We can devise a “sliding” list-chunker which gives successive sublists; e.g.
windows 3 [a, b, c, d, e]
= [[a, b, c], [b, c, d], [c, d, e]]
This can be specified by the recursive equation
windows k [] = []
windows k (x ∷ xs′) = take k (x ∷ xs′) ∷ windows k xs′
Since the second equation depends on xs′, windows cannot be defined directly as a catamorphism. It’s more interesting to define it as an anamorphism:
windows k = unfoldr (frame k)
frame : Int → [α] → Maybe ([α], [α])
frame _ [] = Nothing
frame k (x : xs) = Just (take k (x : xs), xs)
So we can express all of the “frame overlaps” of interest by
filter length_four ∘ windows 4
Then it’s a matter of counting the increasing sums:
count compare_w ∘ filter length_four ∘ windows 4
where
count : (a → Bool) → [a] → ℕ;
count p ≡ length ∘ filter p
which can be expressed easily as the catamorphism
count p = foldl (λc x → if p x; then c + 1; else c) 0
This produces the right answer, but since we have a hylomorphism, it would be nice to “deforest” it through fusion. The first step is to fuse the count and filter; instead of using cata fusion, though, we simply combine the predicates compare_w and length_four–since, in fact, the domain of compare_w is restricted to length-four lists, anyway:
increasing : [ℕ] → Bool
increasing ns = (length ns == 4) ∧ (ns !! 0 < ns !! 3)

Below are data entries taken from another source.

-- ==== Sys2Proof/Laws/State.lean ====
section
/-! SUPPORT. Sys2Proof/Laws/State.lean: what each update of a unit leaves as it was, one lemma per field, and what it reads
back. -/

namespace Sys2Proof.Machine

/-! Field by field -/

section
variable (s : State) (n : Nat) (x : Thread)
@[simp] theorem State.setThread_mem : (s.setThread n x).mem = s.mem := rfl
@[simp] theorem State.setThread_cores : (s.setThread n x).cores = s.cores := rfl
@[simp] theorem State.setThread_octets : (s.setThread n x).octets = s.octets := rfl
@[simp] theorem State.setThread_clusters : (s.setThread n x).clusters = s.clusters := rfl
@[simp] theorem State.setThread_dies : (s.setThread n x).dies = s.dies := rfl
@[simp] theorem State.setThread_tenants : (s.setThread n x).tenants = s.tenants := rfl
@[simp] theorem State.setThread_launches : (s.setThread n x).launches = s.launches := rfl
@[simp] theorem State.setThread_ropes : (s.setThread n x).ropes = s.ropes := rfl
@[simp] theorem State.setThread_rounds : (s.setThread n x).rounds = s.rounds := rfl
@[simp] theorem State.setThread_holds : (s.setThread n x).holds = s.holds := rfl
@[simp] theorem State.setThread_watches : (s.setThread n x).watches = s.watches := rfl
@[simp] theorem State.setThread_returns : (s.setThread n x).returns = s.returns := rfl
@[simp] theorem State.setThread_updatedAt : (s.setThread n x).updatedAt = s.updatedAt := rfl
@[simp] theorem State.setThread_flights : (s.setThread n x).flights = s.flights := rfl
@[simp] theorem State.setThread_packets : (s.setThread n x).packets = s.packets := rfl
@[simp] theorem State.setThread_combines : (s.setThread n x).combines = s.combines := rfl
@[simp] theorem State.setThread_granted : (s.setThread n x).granted = s.granted := rfl
@[simp] theorem State.setThread_flowing : (s.setThread n x).flowing = s.flowing := rfl
@[simp] theorem State.setThread_access : (s.setThread n x).access = s.access := rfl
@[simp] theorem State.setThread_queues : (s.setThread n x).queues = s.queues := rfl
@[simp] theorem State.setThread_hdm : (s.setThread n x).hdm = s.hdm := rfl
@[simp] theorem State.setThread_mailboxWords : (s.setThread n x).mailboxWords = s.mailboxWords := rfl
@[simp] theorem State.setThread_mailboxStatus : (s.setThread n x).mailboxStatus = s.mailboxStatus := rfl
@[simp] theorem State.setThread_mailboxCode : (s.setThread n x).mailboxCode = s.mailboxCode := rfl
@[simp] theorem State.setThread_hostReply : (s.setThread n x).hostReply = s.hostReply := rfl
@[simp] theorem State.setThread_checks : (s.setThread n x).checks = s.checks := rfl
@[simp] theorem State.setThread_firmware : (s.setThread n x).firmware = s.firmware := rfl
@[simp] theorem State.setThread_flash : (s.setThread n x).flash = s.flash := rfl
@[simp] theorem State.setThread_fuses : (s.setThread n x).fuses = s.fuses := rfl
@[simp] theorem State.setThread_commands : (s.setThread n x).commands = s.commands := rfl
@[simp] theorem State.setThread_heldBells : (s.setThread n x).heldBells = s.heldBells := rfl
@[simp] theorem State.setThread_resetting : (s.setThread n x).resetting = s.resetting := rfl
@[simp] theorem State.setThread_powerLimit : (s.setThread n x).powerLimit = s.powerLimit := rfl
@[simp] theorem State.setThread_gating : (s.setThread n x).gating = s.gating := rfl
@[simp] theorem State.setThread_tripped : (s.setThread n x).tripped = s.tripped := rfl
@[simp] theorem State.setThread_linksDown : (s.setThread n x).linksDown = s.linksDown := rfl
@[simp] theorem State.setThread_peerGroups : (s.setThread n x).peerGroups = s.peerGroups := rfl
@[simp] theorem State.setThread_groupHolder : (s.setThread n x).groupHolder = s.groupHolder := rfl
@[simp] theorem State.setThread_outside : (s.setThread n x).outside = s.outside := rfl
@[simp] theorem State.setThread_cycle : (s.setThread n x).cycle = s.cycle := rfl
@[simp] theorem State.setThread_nextId : (s.setThread n x).nextId = s.nextId := rfl
@[simp] theorem State.setThread_fresh : (s.setThread n x).fresh = s.fresh := rfl
@[simp] theorem State.setThread_agenda : (s.setThread n x).agenda = s.agenda := rfl
@[simp] theorem State.setThread_focus : (s.setThread n x).focus = s.focus := rfl
@[simp] theorem State.setThread_cur : (s.setThread n x).cur = s.cur := rfl
@[simp] theorem State.setThread_latch : (s.setThread n x).latch = s.latch := rfl
@[simp] theorem State.setThread_slow : (s.setThread n x).slow = s.slow := rfl
@[simp] theorem State.setThread_threads : (s.setThread n x).threads = amPut s.threads n x := rfl
end

section
variable (s : State) (n : Nat) (x : Core)
@[simp] theorem State.setCore_mem : (s.setCore n x).mem = s.mem := rfl
@[simp] theorem State.setCore_threads : (s.setCore n x).threads = s.threads := rfl
@[simp] theorem State.setCore_octets : (s.setCore n x).octets = s.octets := rfl
@[simp] theorem State.setCore_clusters : (s.setCore n x).clusters = s.clusters := rfl
@[simp] theorem State.setCore_dies : (s.setCore n x).dies = s.dies := rfl
@[simp] theorem State.setCore_tenants : (s.setCore n x).tenants = s.tenants := rfl
@[simp] theorem State.setCore_launches : (s.setCore n x).launches = s.launches := rfl
@[simp] theorem State.setCore_ropes : (s.setCore n x).ropes = s.ropes := rfl
@[simp] theorem State.setCore_rounds : (s.setCore n x).rounds = s.rounds := rfl
@[simp] theorem State.setCore_holds : (s.setCore n x).holds = s.holds := rfl
@[simp] theorem State.setCore_watches : (s.setCore n x).watches = s.watches := rfl
@[simp] theorem State.setCore_returns : (s.setCore n x).returns = s.returns := rfl
@[simp] theorem State.setCore_updatedAt : (s.setCore n x).updatedAt = s.updatedAt := rfl
@[simp] theorem State.setCore_flights : (s.setCore n x).flights = s.flights := rfl
@[simp] theorem State.setCore_packets : (s.setCore n x).packets = s.packets := rfl
@[simp] theorem State.setCore_combines : (s.setCore n x).combines = s.combines := rfl
@[simp] theorem State.setCore_granted : (s.setCore n x).granted = s.granted := rfl
@[simp] theorem State.setCore_flowing : (s.setCore n x).flowing = s.flowing := rfl
@[simp] theorem State.setCore_access : (s.setCore n x).access = s.access := rfl
@[simp] theorem State.setCore_queues : (s.setCore n x).queues = s.queues := rfl
@[simp] theorem State.setCore_hdm : (s.setCore n x).hdm = s.hdm := rfl
@[simp] theorem State.setCore_mailboxWords : (s.setCore n x).mailboxWords = s.mailboxWords := rfl
@[simp] theorem State.setCore_mailboxStatus : (s.setCore n x).mailboxStatus = s.mailboxStatus := rfl
@[simp] theorem State.setCore_mailboxCode : (s.setCore n x).mailboxCode = s.mailboxCode := rfl
@[simp] theorem State.setCore_hostReply : (s.setCore n x).hostReply = s.hostReply := rfl
@[simp] theorem State.setCore_checks : (s.setCore n x).checks = s.checks := rfl
@[simp] theorem State.setCore_firmware : (s.setCore n x).firmware = s.firmware := rfl
@[simp] theorem State.setCore_flash : (s.setCore n x).flash = s.flash := rfl
@[simp] theorem State.setCore_fuses : (s.setCore n x).fuses = s.fuses := rfl
@[simp] theorem State.setCore_commands : (s.setCore n x).commands = s.commands := rfl
@[simp] theorem State.setCore_heldBells : (s.setCore n x).heldBells = s.heldBells := rfl
@[simp] theorem State.setCore_resetting : (s.setCore n x).resetting = s.resetting := rfl
@[simp] theorem State.setCore_powerLimit : (s.setCore n x).powerLimit = s.powerLimit := rfl
@[simp] theorem State.setCore_gating : (s.setCore n x).gating = s.gating := rfl
@[simp] theorem State.setCore_tripped : (s.setCore n x).tripped = s.tripped := rfl
@[simp] theorem State.setCore_linksDown : (s.setCore n x).linksDown = s.linksDown := rfl
@[simp] theorem State.setCore_peerGroups : (s.setCore n x).peerGroups = s.peerGroups := rfl
@[simp] theorem State.setCore_groupHolder : (s.setCore n x).groupHolder = s.groupHolder := rfl
@[simp] theorem State.setCore_outside : (s.setCore n x).outside = s.outside := rfl
@[simp] theorem State.setCore_cycle : (s.setCore n x).cycle = s.cycle := rfl
@[simp] theorem State.setCore_nextId : (s.setCore n x).nextId = s.nextId := rfl
@[simp] theorem State.setCore_fresh : (s.setCore n x).fresh = s.fresh := rfl
@[simp] theorem State.setCore_agenda : (s.setCore n x).agenda = s.agenda := rfl
@[simp] theorem State.setCore_focus : (s.setCore n x).focus = s.focus := rfl
@[simp] theorem State.setCore_cur : (s.setCore n x).cur = s.cur := rfl
@[simp] theorem State.setCore_latch : (s.setCore n x).latch = s.latch := rfl
@[simp] theorem State.setCore_slow : (s.setCore n x).slow = s.slow := rfl
@[simp] theorem State.setCore_cores : (s.setCore n x).cores = amPut s.cores n x := rfl
end

section
variable (s : State) (n : Nat) (x : Octet)
@[simp] theorem State.setOctet_mem : (s.setOctet n x).mem = s.mem := rfl
@[simp] theorem State.setOctet_threads : (s.setOctet n x).threads = s.threads := rfl
@[simp] theorem State.setOctet_cores : (s.setOctet n x).cores = s.cores := rfl
@[simp] theorem State.setOctet_clusters : (s.setOctet n x).clusters = s.clusters := rfl
@[simp] theorem State.setOctet_dies : (s.setOctet n x).dies = s.dies := rfl
@[simp] theorem State.setOctet_tenants : (s.setOctet n x).tenants = s.tenants := rfl
@[simp] theorem State.setOctet_launches : (s.setOctet n x).launches = s.launches := rfl
@[simp] theorem State.setOctet_ropes : (s.setOctet n x).ropes = s.ropes := rfl
@[simp] theorem State.setOctet_rounds : (s.setOctet n x).rounds = s.rounds := rfl
@[simp] theorem State.setOctet_holds : (s.setOctet n x).holds = s.holds := rfl
@[simp] theorem State.setOctet_watches : (s.setOctet n x).watches = s.watches := rfl
@[simp] theorem State.setOctet_returns : (s.setOctet n x).returns = s.returns := rfl
@[simp] theorem State.setOctet_updatedAt : (s.setOctet n x).updatedAt = s.updatedAt := rfl
@[simp] theorem State.setOctet_flights : (s.setOctet n x).flights = s.flights := rfl
@[simp] theorem State.setOctet_packets : (s.setOctet n x).packets = s.packets := rfl
@[simp] theorem State.setOctet_combines : (s.setOctet n x).combines = s.combines := rfl
@[simp] theorem State.setOctet_granted : (s.setOctet n x).granted = s.granted := rfl
@[simp] theorem State.setOctet_flowing : (s.setOctet n x).flowing = s.flowing := rfl
@[simp] theorem State.setOctet_access : (s.setOctet n x).access = s.access := rfl
@[simp] theorem State.setOctet_queues : (s.setOctet n x).queues = s.queues := rfl
@[simp] theorem State.setOctet_hdm : (s.setOctet n x).hdm = s.hdm := rfl
@[simp] theorem State.setOctet_mailboxWords : (s.setOctet n x).mailboxWords = s.mailboxWords := rfl
@[simp] theorem State.setOctet_mailboxStatus : (s.setOctet n x).mailboxStatus = s.mailboxStatus := rfl
@[simp] theorem State.setOctet_mailboxCode : (s.setOctet n x).mailboxCode = s.mailboxCode := rfl
@[simp] theorem State.setOctet_hostReply : (s.setOctet n x).hostReply = s.hostReply := rfl
@[simp] theorem State.setOctet_checks : (s.setOctet n x).checks = s.checks := rfl
@[simp] theorem State.setOctet_firmware : (s.setOctet n x).firmware = s.firmware := rfl
@[simp] theorem State.setOctet_flash : (s.setOctet n x).flash = s.flash := rfl
@[simp] theorem State.setOctet_fuses : (s.setOctet n x).fuses = s.fuses := rfl
@[simp] theorem State.setOctet_commands : (s.setOctet n x).commands = s.commands := rfl
@[simp] theorem State.setOctet_heldBells : (s.setOctet n x).heldBells = s.heldBells := rfl
@[simp] theorem State.setOctet_resetting : (s.setOctet n x).resetting = s.resetting := rfl
@[simp] theorem State.setOctet_powerLimit : (s.setOctet n x).powerLimit = s.powerLimit := rfl
@[simp] theorem State.setOctet_gating : (s.setOctet n x).gating = s.gating := rfl
@[simp] theorem State.setOctet_tripped : (s.setOctet n x).tripped = s.tripped := rfl
@[simp] theorem State.setOctet_linksDown : (s.setOctet n x).linksDown = s.linksDown := rfl
@[simp] theorem State.setOctet_peerGroups : (s.setOctet n x).peerGroups = s.peerGroups := rfl
@[simp] theorem State.setOctet_groupHolder : (s.setOctet n x).groupHolder = s.groupHolder := rfl
@[simp] theorem State.setOctet_outside : (s.setOctet n x).outside = s.outside := rfl
@[simp] theorem State.setOctet_cycle : (s.setOctet n x).cycle = s.cycle := rfl
@[simp] theorem State.setOctet_nextId : (s.setOctet n x).nextId = s.nextId := rfl
@[simp] theorem State.setOctet_fresh : (s.setOctet n x).fresh = s.fresh := rfl
@[simp] theorem State.setOctet_agenda : (s.setOctet n x).agenda = s.agenda := rfl
@[simp] theorem State.setOctet_focus : (s.setOctet n x).focus = s.focus := rfl
@[simp] theorem State.setOctet_cur : (s.setOctet n x).cur = s.cur := rfl
@[simp] theorem State.setOctet_latch : (s.setOctet n x).latch = s.latch := rfl
@[simp] theorem State.setOctet_slow : (s.setOctet n x).slow = s.slow := rfl
@[simp] theorem State.setOctet_octets : (s.setOctet n x).octets = amPut s.octets n x := rfl
end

So now the hylomorphism is clear. We have the hylo operator for single-argument unfold as
hylo : (α → β → β) → β → (γ → Maybe (α, γ)) → γ → β
hylo f e g b = case g b of {
Nothing → e;
Just (x, b′) → f x (hylo f e g b′) }
characterized by
h = hylo f e g b ⇔ h = foldr f e . unfoldr g b
Thus
depth_changes
= { result above }
count increasing ∘ windows 4
= { count def., switching to foldr (second duality theorem) }
foldr (λc ns → if increasing ns; then c + 1; else c) 0 ∘ windows 4
= { windows def. }
foldr (λc ns → if increasing ns; then c + 1; else c) 0
∘ unfoldr (frame k)
= { hylo u.p. }
hylo (λc ns → if increasing ns; then c + 1; else c)
0
(frame k)
where the base element b is the list argument. We can actually generalize this as a "counting" hylo which counts the number of notionally-constructed type that satisfy a given predicate:
count_hylo p g b = hylo (λc x → if p x; then c + 1; else c) 0 g b
Then we have
depth_changes = count_hylo increasing (frame k)
This is pretty compact. It does use space bounded by 4n for an input n-list, and clearly there are going to be list-scanning solutions which use constant space. It’s worth considering how we could derive those.